Share your opinion and earn yourself a free Motley Fool premium report!

We are looking for Fools to join a 75 minute online independent market research forum on 15th / 16th December.

To find out more and express your interest please click here

Can Tesco’s share price continue to smash the FTSE 100?

Tesco plc (LON: TSCO) shares are up nearly 40% in a year. Can the stock continue to outperform the FTSE 100 (INDEXFTSE: UKX)?

| More on:

The content of this article was relevant at the time of publishing. Circumstances change continuously and caution should therefore be exercised when relying upon any content contained within this article.

You’re reading a free article with opinions that may differ from The Motley Fool’s Premium Investing Services. Become a Motley Fool member today to get instant access to our top analyst recommendations, in-depth research, investing resources, and more. Learn More.

Over the last year, Tesco (LSE: TSCO) shares have been on fire, surging from 180p to 248p, a gain of 38%. In contrast, the FTSE 100 is only up by around 3% in that time. So, Tesco has outperformed the index by a huge margin.

Can Tesco shares continue to smash the wider index going forward? Let’s take a closer look at the stock.

Momentum

Tesco’s FY2018 results, released in mid-April, indicated that the company is turning things around after a challenging few years. For the year ending 24 February, group sales increased by 2.3% while operating profit before exceptional items rose 28%.

As a result, City analysts have been upgrading their earnings forecasts for Tesco over the last few months, and this will have had a positive impact on the share price. Looking at the chart, the stock is clearly in a short-term upward trend at the moment. If this trend can go on, then the stock could continue to outperform the FTSE 100. As they say in investment circles, “the trend is your friend”.

Valuation

However, Tesco’s share price gains could be limited by its valuation, which looks a little full right now, in my view. Analysts expect the group to generate earnings of 14.1p per share for FY2019. At today’s share price of 248p, that equates to a forward-looking P/E of 17.6. That doesn’t stand out to me as good value, if I’m honest, as the median forward P/E ratio of the FTSE 100 is currently 14.6. Tesco looks a little expensive on a relative basis.

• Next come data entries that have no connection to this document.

-- ==== Sys2Proof/Safety.lean ====
section
/-! DEFINITION. The laws of the spec that every state keeps, and the quiet states the statements speak of. -/

namespace Sys2Proof.Machine

open Sys2Proof

/-- The fault log's laws (R152, R158, R161): at most 32 records, an overflow count of at most 255, at most 16
notices, and ALERT_N at the level its condition gives. -/
def FaultLog.Wf (log : FaultLog) : Prop :=
  log.ring.length ≤ Config.ringSize ∧ log.overflow ≤ Config.overflowMax
    ∧ log.notices.length ≤ Config.noticeSize ∧ log.alert = alertCondition log

/-- A response as the link holds one (R164, R166): at most 56 payload bytes, and the check code of R164 over
the bytes from its command code to its last payload byte. -/
def Response.Sound (r : Response) : Prop :=
  r.payload.length ≤ Config.payloadMax ∧ r = mkResponse r.code r.tag r.status r.payload

/-- The link's laws (R165, R167, R171): at most 4 responses, each sound, and saturating counters. -/
def Link.Wf (l : Link) : Prop :=
  l.fifo.length ≤ Config.fifoSize ∧ (∀ r ∈ l.fifo, r.Sound) ∧ l.checkErrors ≤ Config.counterMax
    ∧ l.framingErrors ≤ Config.counterMax ∧ l.overruns ≤ Config.counterMax

/-- The six counters of a lane saturate (R67). -/
def LaneCounters.Wf (c : LaneCounters) : Prop :=
  c.readsIssued ≤ Config.counterMax ∧ c.writesIssued ≤ Config.counterMax ∧ c.readErrors ≤ Config.counterMax
    ∧ c.writeErrors ≤ Config.counterMax ∧ c.timeouts ≤ Config.counterMax
    ∧ c.lateResponses ≤ Config.counterMax

/-- A lane port's laws (R52, R54, R62, R67): at most 16 issued requests, a window below 16 whose engine
grants are among its grants, a reclaimed list within its bound, and saturating counters. -/
def LanePort.Wf (p : LanePort) : Prop :=
  p.outstanding.length ≤ Config.credits ∧ p.windowGrants < Config.windowSize
    ∧ p.windowEngine ≤ p.windowGrants ∧ p.reclaimed.length ≤ Config.reclaimedMax ∧ p.counters.Wf

/-- Every lane port keeps its laws. -/
def lanesWf (lanes : PerLane LanePort) : Prop := ∀ n : Lane, (lanes.get n).Wf

/-- The table's laws (R24, R26): at most 48 entries, each in its own slot of 0 to 47. -/
def InFlight.Wf (t : InFlight) : Prop :=
  t.entries.length ≤ Config.iftSlots ∧ (t.entries.map Entry.slot).Nodup
    ∧ ∀ e ∈ t.entries, e.slot < Config.iftSlots

/-- The health monitor's budgets and settings in their ranges (R140, R146). -/
def Health.Wf (h : Health) : Prop :=
  (∀ n : Lane, (h.lanes.get n).budget ≤ Config.budgetMax) ∧ 1 ≤ h.suspect ∧ h.suspect < h.retire
    ∧ h.retire ≤ Config.budgetMax ∧ 1 ≤ h.interval ∧ h.interval ≤ Config.microsMax

/-- The host port's counters and drain limit in their ranges (R36, R39). -/
def HostPort.Wf (p : HostPort) : Prop :=
  p.unmapped ≤ Config.counterMax ∧ p.malformed ≤ Config.counterMax ∧ p.readOnly ≤ Config.counterMax
    ∧ 1 ≤ p.drainLimit ∧ p.drainLimit ≤ Config.microsMax

/-- A lane's capacity and timeout in their ranges (R48). -/
def LanePort.Configured (p : LanePort) : Prop :=
  p.capacity ≤ Config.spanGranules ∧ 1 ≤ p.timeout ∧ p.timeout ≤ Config.microsMax

/-- Every setting software can make stays in its range (R36, R39, R48, R56, R140, R146). -/
def SettingsWf (s : State) : Prop :=
  s.health.Wf ∧ s.hp.Wf ∧ (∀ n : Lane, (s.lanes.get n).Configured) ∧ 1 ≤ s.engine.share
    ∧ s.engine.share < Config.windowSize

/-- The fixed sizes of the part (R1, R70, R89). -/
def SizesWf (s : State) : Prop :=
  s.mu.slots.length = Config.mapSlots ∧ s.mu.staging.length = Config.mapSlots
    ∧ s.engine.jobs.length = Config.jobSlots

/-- What an entry keeps from its acceptance until it leaves (R26): its slot, upstream ID, kind and host
line. -/
def Entry.identity (e : Entry) : Nat × Fin 16 × EntryKind × Nat := (e.slot, e.id, e.kind, e.line)

/-- The entries of the table in acceptance order, by what they keep (R24, R26). -/
def identities (s : State) : List (Nat × Fin 16 × EntryKind × Nat) := s.ift.entries.map Entry.identity

/-- What software configures, and no event of the bridge but PORST_N changes (R39, R48, R56, R70, R146,
R160). -/
structure Configuration where
  drainLimit : Nat
  share      : Nat
  suspect    : Nat
  retire     : Nat
  interval   : Nat
  capacity   : PerLane Nat
  timeout    : PerLane Nat
  mask       : BitVec 6
  staging    : List StageSlot
  deriving DecidableEq, Repr

/-- The configuration of a state. -/
def configuration (s : State) : Configuration :=
  { drainLimit := s.hp.drainLimit, share := s.engine.share, suspect := s.health.suspect
    retire := s.health.retire, interval := s.health.interval, capacity := s.lanes.map LanePort.capacity
    timeout := s.lanes.map LanePort.timeout, mask := s.log.mask, staging := s.mu.staging }

/-- The counters of a lane that count what went wrong (R67). -/
structure ErrorCounts where
  readErrors    : Nat
  writeErrors   : Nat
  timeouts      : Nat
  lateResponses : Nat
  deriving DecidableEq, Repr

/-- The error counters of a lane. -/
def errorCounts (s : State) (n : Lane) : ErrorCounts :=
  let c := (s.lanes.get n).counters
  { readErrors := c.readErrors, writeErrors := c.writeErrors, timeouts := c.timeouts
    lateResponses := c.lateResponses }

/-- The error budget of a lane (R140). -/
def budgetOf (s : State) (n : Lane) : Nat := (s.health.lanes.get n).budget

/-- A budget after a weight (R140). -/
def weighed (weight budget : Nat) : Nat := min Config.budgetMax (budget + weight)

/-- The state an evaluation gives a lane (R142): the first case that applies. -/
def evaluatedState (suspect retire budget : Nat) : LaneState → LaneState
  | .active =>
    if retire ≤ budget then .retired else if suspect ≤ budget then .suspect else .active
  | .suspect =>
    if retire ≤ budget then .retired else if 2 * budget < suspect then .active else .suspect
  | .retired => .retired
  | .offline => .offline

/-- No valid MIRROR descriptor has a leg on a RETIRED lane (R17, R145), and no leg of a draining commit that
is not stale lies on one (R86). -/
def RetiredClear (s : State) : Prop :=
  (∀ (i : Nat) (d : Descriptor), descOf s.mu.slots i = some d → d.body.legB ≠ none →
    ∀ leg ∈ d.body.legs, (s.health.lanes.get leg.lane).state ≠ .retired)
  ∧ (∀ c : CommitDrain, s.mu.commit.drain = some c → c.stale = false → ∀ m ∈ c.members, ∀ b : Body,
    m.body = some b → ∀ leg ∈ b.legs, (s.health.lanes.get leg.lane).state ≠ .retired)

/-- Whether a job is RUNNING (R89). -/
def Job.isRunning (j : Job) : Bool :=
  match j.life with
  | .queued => false
  | .running _ => true
  | .finished _ => false

/-- The copy engine's laws. The one RUNNING slot is the one the running handle names, and the job queue lists
exactly the QUEUED slots, each once (R91). The running job's cursor is at most its block count (R90). A
block step stands on the block at the running job's cursor, below its block count, with that block locked; no
block is locked without one (R110). -/
def Engine.Wf (e : Engine) : Prop :=
  (∀ h : Nat, e.running = some h ↔ (jobOf e h).any Job.isRunning = true)
    ∧ (∀ (h : Nat) (j : Job), runningJob e = some (h, j) → j.cursor ≤ j.blockCount)
    ∧ e.queue.Nodup ∧ (∀ h : Nat, h ∈ e.queue ↔ (jobOf e h).any Job.isQueued = true)
    ∧ match e.blockStep with
      | none => e.lock = none
      | some st => ∃ h j, runningJob e = some (h, j) ∧ j.cursor < j.blockCount ∧ st.block = j.cursor
          ∧ e.lock = some { region := j.region, block := j.cursor }

/-- The region of a QUEUED or RUNNING job is valid, its job field names the job, and its length in blocks is
the job's block count (R19, R90); a job field names a QUEUED or RUNNING job of its region (R19), so that a
region is named by at most one (R91); and no member of a draining commit set has a job (R79, R82). -/
def JobFieldsWf (s : State) : Prop :=
  (∀ (h : Nat) (j : Job), jobOf s.engine h = some j → j.life.live = true →
    ∃ d, descOf s.mu.slots j.region = some d ∧ d.job = some h ∧ j.blockCount = 512 * d.body.length)
  ∧ (∀ (i h : Nat) (d : Descriptor), descOf s.mu.slots i = some d → d.job = some h →
    ∃ j, jobOf s.engine h = some j ∧ j.life.live = true ∧ j.region = i)
  ∧ (∀ c : CommitDrain, s.mu.commit.drain = some c → ∀ m ∈ c.members,
    (descOf s.mu.slots m.slot).bind Descriptor.job = none)

/-- A lane with nothing waiting and no quiesce in progress. -/
def LanePort.Settled (p : LanePort) : Prop := p.waiting = [] ∧ p.quiesce = none

/-- The command code, tag and payload of a row that is a sound command frame (10 section 10.2); no other row
is one. -/
def frameOf : Instr → Option (Byte × Byte × List Byte)
  | .identify tag payload => some (0x01, tag, payload)
  | .statusRead tag payload => some (0x02, tag, payload)
  | .linkCountersRead tag payload => some (0x03, tag, payload)
  | .bridgeReset tag payload => some (0x04, tag, payload)
  | .drainLimitSet tag payload => some (0x05, tag, payload)
  | .mapRead tag payload => some (0x10, tag, payload)
  | .hostCountersRead tag payload => some (0x18, tag, payload)
  | .hostCountersClear tag payload => some (0x19, tag, payload)
  | .stageRead tag payload => some (0x20, tag, payload)
  | .stageWrite tag payload => some (0x21, tag, payload)
  | .stageRemove tag payload => some (0x22, tag, payload)
  | .stageLoad tag payload => some (0x23, tag, payload)
  | .mapCommit tag payload => some (0x24, tag, payload)
  | .laneConfig tag payload => some (0x30, tag, payload)
  | .laneRead tag payload => some (0x31, tag, payload)
  | .laneCountersClear tag payload => some (0x32, tag, payload)
  | .arbiterConfig tag payload => some (0x33, tag, payload)
  | .healthConfig tag payload => some (0x38, tag, payload)
  | .laneSetOffline tag payload => some (0x39, tag, payload)
  | .laneSetActive tag payload => some (0x3A, tag, payload)
  | .laneRestore tag payload => some (0x3B, tag, payload)
  | .jobSubmitRelocate tag payload => some (0x40, tag, payload)
  | .jobSubmitAudit tag payload => some (0x41, tag, payload)
  | .jobCancel tag payload => some (0x42, tag, payload)
  | .jobRead tag payload => some (0x43, tag, payload)
  | .jobClear tag payload => some (0x44, tag, payload)
  | .faultPop tag payload => some (0x50, tag, payload)
  | .faultStatus tag payload => some (0x51, tag, payload)
  | .faultReset tag payload => some (0x52, tag, payload)
  | .noticePop tag payload => some (0x53, tag, payload)
  | .alertMask tag payload => some (0x54, tag, payload)
  | .unknownCommand code tag payload => some (code, tag, payload)
  | .porstNAssert | .porstNDeassert _ | .srstNAssert | .srstNDeassert | .hostAccept _
  | .malformedWriteBeat _ | .responseTaken _ | .laneResponse _ _ _ _ | .creditWaitTimeout _ _
  | .responseTimeout _ _ | .legDropRequest _ | .quiesceTimeout _ | .entryDrainTimeout
  | .commitDrainTimeout | .switchTimerExpiry | .drainTick | .fetchFrame _ | .ignoreFrame _
  | .shortFrame _ | .discardedCommandFrame _ _ | .commitCompletionTaken | .switchCompletionTaken => none

/-- The payload lengths of a command (10 section 10.6.2). -/
def payloadLengths (code : Byte) : List Nat :=
  if code ∈ ([0x05] : List Byte) then [0, 2]
  else if code ∈ ([0x33, 0x54] : List Byte) then [0, 1]
  else if code ∈ ([0x38] : List Byte) then [0, 6]
  else if code ∈ ([0x10, 0x20, 0x31, 0x32, 0x39, 0x3A, 0x3B, 0x42, 0x43, 0x44] : List Byte) then [1]
  else if code ∈ ([0x21] : List Byte) then [20]
  else if code ∈ ([0x22] : List Byte) then [3]
  else if code ∈ ([0x30] : List Byte) then [6]
  else if code ∈ ([0x40] : List Byte) then [12]
  else if code ∈ ([0x41] : List Byte) then [2]
  else [0]

/-- A quiet state: powered, in OPEN, the table empty, no commit draining, nothing waiting at a lane. What an
event leaves to its close has nothing to do in it. -/
def Quiet (s : State) : Prop :=
  s.porst = false ∧ s.hp.seq = .opened ∧ s.ift.entries = [] ∧ s.mu.commit.drain = none
    ∧ ∀ n : Lane, (s.lanes.get n).Settled

/-- A state in which the command executor takes a sound frame: powered, with room in the response FIFO (R163,
R165). -/
def LinkReady (s : State) : Prop := s.porst = false ∧ s.link.fifo.length < Config.fifoSize

/-- The state with a command's response appended (R164, R166): what a frame-end event does to the link. MISO
drove 0x00 throughout the frame (R163). -/
def answered (code tag : Byte) (status : Status) (payload : List Byte) (s : State) : State :=
  { s with link := { s.link with
      framing := .idle, fifo := s.link.fifo ++ [mkResponse code tag status payload], miso := [] } }

/-- A state with one entry in the table, whose outcome is not known, and nothing else in progress: powered, in
OPEN, no commit draining, nothing waiting at a lane. -/
def LoneEntry (s : State) (e : Entry) : Prop :=
  s.porst = false ∧ s.hp.seq = .opened ∧ s.ift.entries = [e] ∧ e.code = none ∧ s.mu.commit.drain = none
    ∧ ∀ n : Lane, (s.lanes.get n).Settled

/-- A state whose one entry is answered: its channel presents it, unless it presents another (R35). -/
def answering (e : Entry) (s : State) : State :=
  { s with
    ift.entries := [e]
    hp :=
      match e.dir with
      | .read => { s.hp with readChan := s.hp.readChan <|> some e.slot }
      | .write => { s.hp with writeChan := s.hp.writeChan <|> some e.slot } }

/-- A request that waits at a lane, or is OUTSTANDING there (R51). -/
def LanePort.Has (p : LanePort) (r : Request) : Prop :=
  (∃ w ∈ p.waiting, w.req = r) ∨ ∃ o ∈ p.outstanding, o.req = r ∧ o.timer.isSome = true

/-- A lane that takes a request behind those it holds (R51, R52, R54): with a credit free it is issued with
the next number, its response timer at the lane timeout, and counted; with none it waits, its credit-wait
timer at the lane timeout. -/
def LanePort.taking (p : LanePort) (r : Request) : LanePort :=
  if p.outstanding.length < Config.credits then
    { p with
      outstanding := p.outstanding ++ [{ req := r, number := freshNumber p, timer := some p.timeout }]
      nextNumber := freshNumber p + 1
      counters :=
        match r.kind with
        | .read => { p.counters with readsIssued := bump p.counters.readsIssued }
        | .write _ _ => { p.counters with writesIssued := bump p.counters.writesIssued } }
  else { p with waiting := p.waiting ++ [{ req := r, timer := p.timeout }] }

An analysis of the stock’s dividend yield results in a similar conclusion. Analysts expect a dividend of 5.3p per share from Tesco this year, which equates to a prospective yield of only 2.1%. In contrast, the FTSE 100 has a median prospective yield of 3.5%. So, on these valuation metrics, Tesco looks overvalued on a relative basis right now, suggesting that the stock may not be able to continue outperforming the FTSE 100.

Outlook

Lastly, it’s also worth considering the competitive supermarket landscape, as this could have implications for the company’s performance in the future. In my opinion, conditions for Tesco are likely to remain challenging going forward.

For starters, competition from the German low-price chains Aldi and Lidl is likely to remain high. According to data from Kantar, both these companies are continuing to grab market share. Then there’s also the proposed merger of Sainsbury’s and Asda to think about. If this goes ahead, the new combined entity will have serious buying power, meaning that it will be able to lower prices on many of its products. Lower prices at Sainsbury’s could lure shoppers away from Tesco.

So, weighing up these factors, I’m not convinced that Tesco shares can keep outperforming the FTSE 100 forever.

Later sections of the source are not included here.